Input section start

-- ==== Sys2Proof/Laws/Step.lean ====
section
/-! SUPPORT. What one step can do, once: the four interface operations by equation, the dispatch of views, and
the inversion of `step`. -/
namespace Sys2Proof.Machine

variable (s : State)

/-- A port word selects one of the four interface operations (R58). -/
theorem decodePort_cases (w : PortWord) :
    decodePort w = .rst ∨ decodePort w = .idle ∨ decodePort w = .push (w.setWidth 8) ∨
      decodePort w = .pushl (w.setWidth 8) := by
  unfold decodePort
  split <;> [exact .inl rfl; skip]
  split <;> [skip; exact .inr (.inl rfl)]
  split <;> [exact .inr (.inr (.inr rfl)); exact .inr (.inr (.inl rfl))]

theorem exec_rst : exec .rst s = .next ((s.withCnt 0).flagsCleared.withRegs RegFile.noValue) := rfl
theorem exec_idle : exec .idle s = .next s := rfl
theorem exec_push (b : Byte) : exec (.push b) s = .next (s.acceptByte b) := rfl

/-- PUSHL that ends a presentation of length 34 (R74). -/
theorem exec_pushl_ok {s : State} (h : s.cnt.val = 33) (b : Byte) :
    exec (.pushl b) s = .next (((s.storeByte 33 b).commitOk).withCnt 0) := by
  rw [exec, execPushl, execPushlWith, if_pos (show s.cnt.val + 1 = frameLen from (by omega : s.cnt.val + 1 = 34)), h]
  rfl

/-- PUSHL that ends a presentation of another length (R74). -/
theorem exec_pushl_err {s : State} (h : s.cnt.val ≠ 33) (b : Byte) :
    exec (.pushl b) s =
      .next (((if s.cnt.val ≤ 32 then s.storeByte s.cnt.val b else s).raiseInvalidLength).withCnt 0) := by
  rw [exec, execPushl, execPushlWith, if_neg (show ¬s.cnt.val + 1 = frameLen from (by omega : ¬s.cnt.val + 1 = 34))]
  by_cases hc : s.cnt.val ≤ 32
  · rw [if_pos (show s.cnt.val + 1 < frameLen from (by omega : s.cnt.val + 1 < 34)), if_pos hc]
  · rw [if_neg (show ¬s.cnt.val + 1 < frameLen from (by omega : ¬s.cnt.val + 1 < 34)), if_neg hc]

/-- A flag view's operation is the host's reading of its port (R94 to R101). -/
theorem exec_viewOp (f : Flag) : exec (viewOp f) s = s.samplePort (.flag f) := by cases f <;> rfl

/-- A host read is a reading of the port, whichever it is. -/
theorem perform_read (p : OutPort) : perform (.read p) s = s.samplePort p := by
  cases p with
  | flag f => exact exec_viewOp s f
  | reg r => rfl
  | outValid => rfl
  | errLen => rfl

theorem perform_present (w : PortWord) : perform (.present w) s = exec (decodePort w) s := rfl

/-- With nothing pending, nothing happens (R70). -/
theorem step_nothing {s : State} (h : s.pending = []) : step s = .next s := by
  rw [step, State.nextAction, h]

/-- A step makes the next pending action in the state without it. -/
theorem step_action {s : State} {a : HostAction} {rest : List HostAction} (h : s.pending = a :: rest) :
    step s = perform a (s.withPending rest) := by
  rw [step, State.nextAction, h]

/-- Everything a step that goes on can have done. -/
theorem step_cases {s t : State} (h : step s = .next t) :
    (s.pending = [] ∧ t = s) ∨
    (∃ w rest, s.pending = .present w :: rest ∧ exec (decodePort w) (s.withPending rest) = .next t) ∨
    (∃ p rest n, s.pending = .read p :: rest ∧ (s.withPending rest).readPort p = .ok n ∧
      t = (s.withPending rest).noteSample ⟨p, n⟩) := by
  rcases hp : s.pending with _ | ⟨a, rest⟩
  · rw [step_nothing hp] at h
    exact .inl ⟨rfl, by cases h; rfl⟩
  · rw [step_action hp] at h
    cases a with
    | present w => exact .inr (.inl ⟨w, rest, rfl, h⟩)
    | read p =>
      rw [perform_read] at h
      rcases (s.withPending rest).samplePort_cases p with ⟨n, hn, he⟩ | ⟨-, he⟩
      · rw [he] at h
        exact .inr (.inr ⟨p, rest, n, rfl, hn, by cases h; rfl⟩)
      · rw [he] at h
        cases h

/-- Everything an interface operation can have done, PUSHL's two completions apart. -/
theorem exec_port_cases {s t : State} {w : PortWord} (h : exec (decodePort w) s = .next t) :
    (decodePort w = .rst ∧ t = (s.withCnt 0).flagsCleared.withRegs RegFile.noValue) ∨
    (decodePort w = .idle ∧ t = s) ∨
    (∃ b, decodePort w = .push b ∧ t = s.acceptByte b) ∨
    (∃ b, decodePort w = .pushl b ∧ s.cnt.val = 33 ∧ t = ((s.storeByte 33 b).commitOk).withCnt 0) ∨
    (∃ b, decodePort w = .pushl b ∧ s.cnt.val ≠ 33 ∧
      t = ((if s.cnt.val ≤ 32 then s.storeByte s.cnt.val b else s).raiseInvalidLength).withCnt 0) := by
  rcases decodePort_cases w with hd | hd | hd | hd <;> rw [hd] at h ⊢
  · rw [exec_rst] at h
    exact .inl ⟨rfl, by cases h; rfl⟩
  · rw [exec_idle] at h
    exact .inr (.inl ⟨rfl, by cases h; rfl⟩)
  · rw [exec_push] at h
    exact .inr (.inr (.inl ⟨_, rfl, by cases h; rfl⟩))
  · by_cases hc : s.cnt.val = 33
    · rw [exec_pushl_ok hc] at h
      exact .inr (.inr (.inr (.inl ⟨_, rfl, hc, by cases h; rfl⟩)))
    · rw [exec_pushl_err hc] at h
      exact .inr (.inr (.inr (.inr ⟨_, rfl, hc, by cases h; rfl⟩)))

/-- One more step of a run of any machine. -/
theorem run_step (M : Host.Core) (k : Nat) (s : M.State) :
    Host.Core.run M (k + 1) s = match M.step s with
      | .next t => Host.Core.run M k t
      | .fault r => .fault r
      | .refused r => .refused r := rfl

/-- A run whose first step goes on. -/
theorem run_of_next {s t : State} (h : step s = .next t) (k : Nat) :
    Host.Core.run Sys2Proof.core (k + 1) s = Host.Core.run Sys2Proof.core k t := by
  have hr := run_step Sys2Proof.core k s
  rw [show Sys2Proof.core.step s = Host.Outcome.next t from h] at hr
  exact hr

/-- A run whose first step is a fault. -/
theorem run_of_fault {s : State} {e : Fault} (h : step s = .fault e) (k : Nat) :
    Host.Core.run Sys2Proof.core (k + 1) s = .fault e := by
  have hr := run_step Sys2Proof.core k s
  rw [show Sys2Proof.core.step s = Host.Outcome.fault e from h] at hr
  exact hr

/-! ### The extraction operations -/

/-- The row of `LAYOUT_V7` an extraction operation interprets (R51). -/
def extractRow : Instr → Option FieldRow
  | .xTime => some rowTime | .xTemp => some rowTemp | .xPres => some rowPres
  | .xMagX => some rowMagX | .xMagY => some rowMagY | .xMagZ => some rowMagZ
  | .xAccX => some rowAccX | .xAccY => some rowAccY | .xAccZ => some rowAccZ
  | .xGyrX => some rowGyrX | .xGyrY => some rowGyrY | .xGyrZ => some rowGyrZ
  | .xLat => some rowLat | .xLon => some rowLon | .xFlags => some rowFlags
  | .rst | .idle | .push _ | .pushl _
  | .xFlagArmed | .xFlagGpsFix | .xFlagAltitudeHold | .xFlagBatteryLow | .xFlagSensorError
  | .xFlagRecoveryMode | .xFlagDataLogging | .xFlagTelemetryActive => none

/-- An extraction operation writes its row's register and goes on (R90). -/
theorem exec_extract {i : Instr} {row : FieldRow} (h : extractRow i = some row) (s : State) :
    exec i s = .next (s.extractField row) := by
  cases i <;> cases h <;> rfl

/-- Extractions run one after another are a fold over their rows, all reading one `FB` (R36). -/
theorem runOps_extract {ops : List Instr} {rows : List FieldRow} (h : ops.map extractRow = rows.map some) (s : State) :
    runOps ops s =
      .next (s.withRegs (rows.foldl (fun y row => y.write row.reg (fieldValue row (frameOf s.fb))) s.x)) := by
  induction ops generalizing rows s with
  | nil => cases rows <;> simp at h; rfl
  | cons i ops ih =>
    cases rows with
    | nil => simp at h
    | cons row rows =>
      simp only [List.map_cons, List.cons.injEq] at h
      rw [runOps, exec_extract h.1]
      dsimp only
      rw [ih h.2]
      rfl

end Sys2Proof.Machine
end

Input section end

Of all the entries above, output exactly the lines between the one holding "(h : extractRow" and the one holding "i ops ih =>", inclusive.

▸ Reply:
theorem exec_extract {i : Instr} {row : FieldRow} (h : extractRow i = some row) (s : State) :
    exec i s = .next (s.extractField row) := by
  cases i <;> cases h <;> rfl

/-- Extractions run one after another are a fold over their rows, all reading one `FB` (R36). -/
theorem runOps_extract {ops : List Instr} {rows : List FieldRow} (h : ops.map extractRow = rows.map some) (s : State) :
    runOps ops s =
      .next (s.withRegs (rows.foldl (fun y row => y.write row.reg (fieldValue row (frameOf s.fb))) s.x)) := by
  induction ops generalizing rows s with
  | nil => cases rows <;> simp at h; rfl
  | cons i ops ih =>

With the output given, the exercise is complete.